Я медленно вышел из машины и вошел в ветхое и запущенное здание. Вонь от застоявшегося сигаретного дыма в сочетании с гнилостным запахом мочи, насыщенным остатками человеческих испражнений на грязном ковре в вестибюле создает отвратительное впечатление, от которого переворачивается желудок.
Я надел кожаные перчатки и нацепил очки Ray-Ban в черной оправе, скрывая лицо настолько, насколько это возможно. Но в действительности это не имело значения — моя репутация говорила за меня. Люди знали меня по действиям, а не по внешности. Жизни, которые я оборвал, говорили громче любых слухов. Это были те, кто решился встать на моем пути, или те, чье время просто истекло.
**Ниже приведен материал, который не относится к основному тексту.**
/-! Fields of SEQ (R197, R198). -/

def seqClkSrc (s : Nat) : Fld := ⟨0x100000 + 0x10000 * s, 0, 2⟩
def seqState (s : Nat) : Fld := ⟨0x100004 + 0x10000 * s, 0, 3⟩
def seqLdepth (s : Nat) : Fld := ⟨0x100004 + 0x10000 * s, 3, 4⟩
def seqCdepth (s : Nat) : Fld := ⟨0x100004 + 0x10000 * s, 7, 5⟩
def seqSeg (s : Nat) : Fld := ⟨0x100004 + 0x10000 * s, 12, 8⟩
def seqJpend (s : Nat) : Fld := ⟨0x100004 + 0x10000 * s, 20, 1⟩
def seqJcommit (s : Nat) : Fld := ⟨0x100004 + 0x10000 * s, 21, 1⟩
def seqCommitPend (s : Nat) : Fld := ⟨0x100004 + 0x10000 * s, 22, 1⟩
def seqQuadsLo (s : Nat) : Fld := ⟨0x100008 + 0x10000 * s, 0, 32⟩
def seqQuadsHi (s : Nat) : Fld := ⟨0x10000C + 0x10000 * s, 0, 32⟩
def seqVbase (s : Nat) : Fld := ⟨0x100010 + 0x10000 * s, 0, 22⟩
def seqVlines (s : Nat) : Fld := ⟨0x100014 + 0x10000 * s, 0, 22⟩
def seqVgen (s : Nat) : Fld := ⟨0x100018 + 0x10000 * s, 0, 10⟩
def seqStart (s : Nat) : Fld := ⟨0x10001C + 0x10000 * s, 0, 25⟩
def seqSmaskLo (s : Nat) : Fld := ⟨0x100020 + 0x10000 * s, 0, 32⟩
def seqSmaskHi (s : Nat) : Fld := ⟨0x100024 + 0x10000 * s, 0, 32⟩
def seqFlag (s : Nat) : Fld := ⟨0x100028 + 0x10000 * s, 0, 8⟩
def seqSyncReg (s : Nat) : Fld := ⟨0x100030 + 0x10000 * s, 0, 16⟩
def seqMkrOut (s : Nat) : Fld := ⟨0x100034 + 0x10000 * s, 0, 8⟩
def seqLine (s : Nat) : Fld := ⟨0x100038 + 0x10000 * s, 0, 25⟩
def seqCntVec (s : Nat) : Fld := ⟨0x100040 + 0x10000 * s, 0, 32⟩
def seqCntVecHi (s : Nat) : Fld := ⟨0x100044 + 0x10000 * s, 0, 32⟩
def seqCntFill (s : Nat) : Fld := ⟨0x100048 + 0x10000 * s, 0, 32⟩
def seqCntJrej (s : Nat) : Fld := ⟨0x10004C + 0x10000 * s, 0, 16⟩
def seqStampWr (s : Nat) : Fld := ⟨0x100050 + 0x10000 * s, 0, 8⟩
def seqStampRd (s : Nat) : Fld := ⟨0x100054 + 0x10000 * s, 0, 8⟩
def seqCntSdrop (s : Nat) : Fld := ⟨0x100058 + 0x10000 * s, 0, 16⟩
def seqSegtab (s t : Nat) : Fld := ⟨0x100400 + 0x10000 * s + 4 * t, 0, 25⟩

/-! Fields of AU (R295, R296). -/

def auDrainEn (a : Nat) : Fld := ⟨0x200000 + 0x1000 * a, 0, 1⟩
def auMeasEn (a : Nat) : Fld := ⟨0x200000 + 0x1000 * a, 1, 1⟩
def auGateEn (a : Nat) : Fld := ⟨0x200000 + 0x1000 * a, 2, 1⟩
def auGateSeq (a : Nat) : Fld := ⟨0x200000 + 0x1000 * a, 3, 4⟩
def auSweep (a : Nat) : Fld := ⟨0x200000 + 0x1000 * a, 7, 1⟩
def auKM1 (a : Nat) : Fld := ⟨0x200000 + 0x1000 * a, 8, 6⟩
def auEvRec (a : Nat) : Fld := ⟨0x200000 + 0x1000 * a, 14, 1⟩
def auState (a : Nat) : Fld := ⟨0x200004 + 0x1000 * a, 0, 3⟩
def auArmErr (a : Nat) : Fld := ⟨0x200004 + 0x1000 * a, 3, 1⟩
def auPass (a : Nat) : Fld := ⟨0x200004 + 0x1000 * a, 4, 6⟩
def auType (a : Nat) : Fld := ⟨0x200010 + 0x1000 * a, 0, 2⟩
def auFirst (a : Nat) : Fld := ⟨0x200010 + 0x1000 * a, 2, 8⟩
def auNch (a : Nat) : Fld := ⟨0x200010 + 0x1000 * a, 10, 2⟩
def auDecim (a : Nat) : Fld := ⟨0x200010 + 0x1000 * a, 12, 4⟩
def auTmu (a : Nat) : Fld := ⟨0x200010 + 0x1000 * a, 16, 6⟩
def auSrcEn (a : Nat) : Fld := ⟨0x200010 + 0x1000 * a, 31, 1⟩
def auBase (a : Nat) : Fld := ⟨0x200014 + 0x1000 * a, 0, 9⟩
def auSize (a : Nat) : Fld := ⟨0x200014 + 0x1000 * a, 16, 10⟩
def auPre (a : Nat) : Fld := ⟨0x200018 + 0x1000 * a, 0, 32⟩
def auPost (a : Nat) : Fld := ⟨0x20001C + 0x1000 * a, 0, 32⟩
def auRec (a : Nat) : Fld := ⟨0x200020 + 0x1000 * a, 0, 16⟩
def auKind (a : Nat) : Fld := ⟨0x200024 + 0x1000 * a, 0, 4⟩
def auTch (a : Nat) : Fld := ⟨0x200024 + 0x1000 * a, 4, 3⟩
def auTcmp (a : Nat) : Fld := ⟨0x200024 + 0x1000 * a, 7, 1⟩
def auSlope (a : Nat) : Fld := ⟨0x200024 + 0x1000 * a, 8, 2⟩
def auWin (a : Nat) : Fld := ⟨0x200024 + 0x1000 * a, 10, 1⟩
def auPol (a : Nat) : Fld := ⟨0x200024 + 0x1000 * a, 11, 1⟩
def auTrigIdx (a : Nat) : Fld := ⟨0x200028 + 0x1000 * a, 0, 8⟩
def auTmin (a : Nat) : Fld := ⟨0x20002C + 0x1000 * a, 0, 32⟩
def auTmax (a : Nat) : Fld := ⟨0x200030 + 0x1000 * a, 0, 32⟩
def auLevel (a : Nat) : Fld := ⟨0x200034 + 0x1000 * a, 0, 18⟩
def auSettle (a : Nat) : Fld := ⟨0x20003C + 0x1000 * a, 0, 16⟩
def auDrainAddr (a : Nat) : Fld := ⟨0x200040 + 0x1000 * a, 0, 32⟩
def auDrainAddrHi (a : Nat) : Fld := ⟨0x200044 + 0x1000 * a, 0, 32⟩
def auDrainSize (a : Nat) : Fld := ⟨0x200048 + 0x1000 * a, 0, 16⟩
def auDrainWr (a : Nat) : Fld := ⟨0x20004C + 0x1000 * a, 0, 32⟩
def auDrainRd (a : Nat) : Fld := ⟨0x200050 + 0x1000 * a, 0, 32⟩
def auRecWr (a : Nat) : Fld := ⟨0x200054 + 0x1000 * a, 0, 16⟩
def auRecRd (a : Nat) : Fld := ⟨0x200058 + 0x1000 * a, 0, 16⟩
def auCntMiss (a : Nat) : Fld := ⟨0x20005C + 0x1000 * a, 0, 32⟩
def auCntGap (a : Nat) : Fld := ⟨0x200060 + 0x1000 * a, 0, 32⟩
def auMsel (a k : Nat) : Fld := ⟨0x200038 + 0x1000 * a, 8 * k, 8⟩
def auMeas (a k : Nat) : Fld := ⟨0x200070 + 0x1000 * a + 8 * k, 0, 32⟩
def auMeasHi (a k : Nat) : Fld := ⟨0x200074 + 0x1000 * a + 8 * k, 0, 32⟩
def auSweepVoh (a k : Nat) : Fld := ⟨0x200100 + 0x1000 * a + 4 * k, 0, 16⟩
def auSweepVol (a k : Nat) : Fld := ⟨0x200100 + 0x1000 * a + 4 * k, 16, 16⟩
Мы поднимались по лестнице с грязным ковровым покрытием. Звуки споров, ругани и пронзительного смеха соседей сливались с шумом работающего телевизора. Внезапно перед нами началась потасовка. Грассо шел впереди, его рука привычно опустилась к пистолету, готовая к худшему. Но когда мужчины увидели нас, их лица сразу изменились. Но когда мужчины увидели нас, они остановились и смотрели, как мы, словно в замедленной съемке, движемся мимо них.
Мы подошли к двери с цифрой «13», только половина тройки была сбита. Грассо постучал один раз. Слева от нас приоткрылась дверь, и на пороге показалась пожилая женщина. Ее седые волосы были закручены в бигуди, а на ней был старый рваный халат. Взгляд женщины был колючим, но в нем читался привычный страх.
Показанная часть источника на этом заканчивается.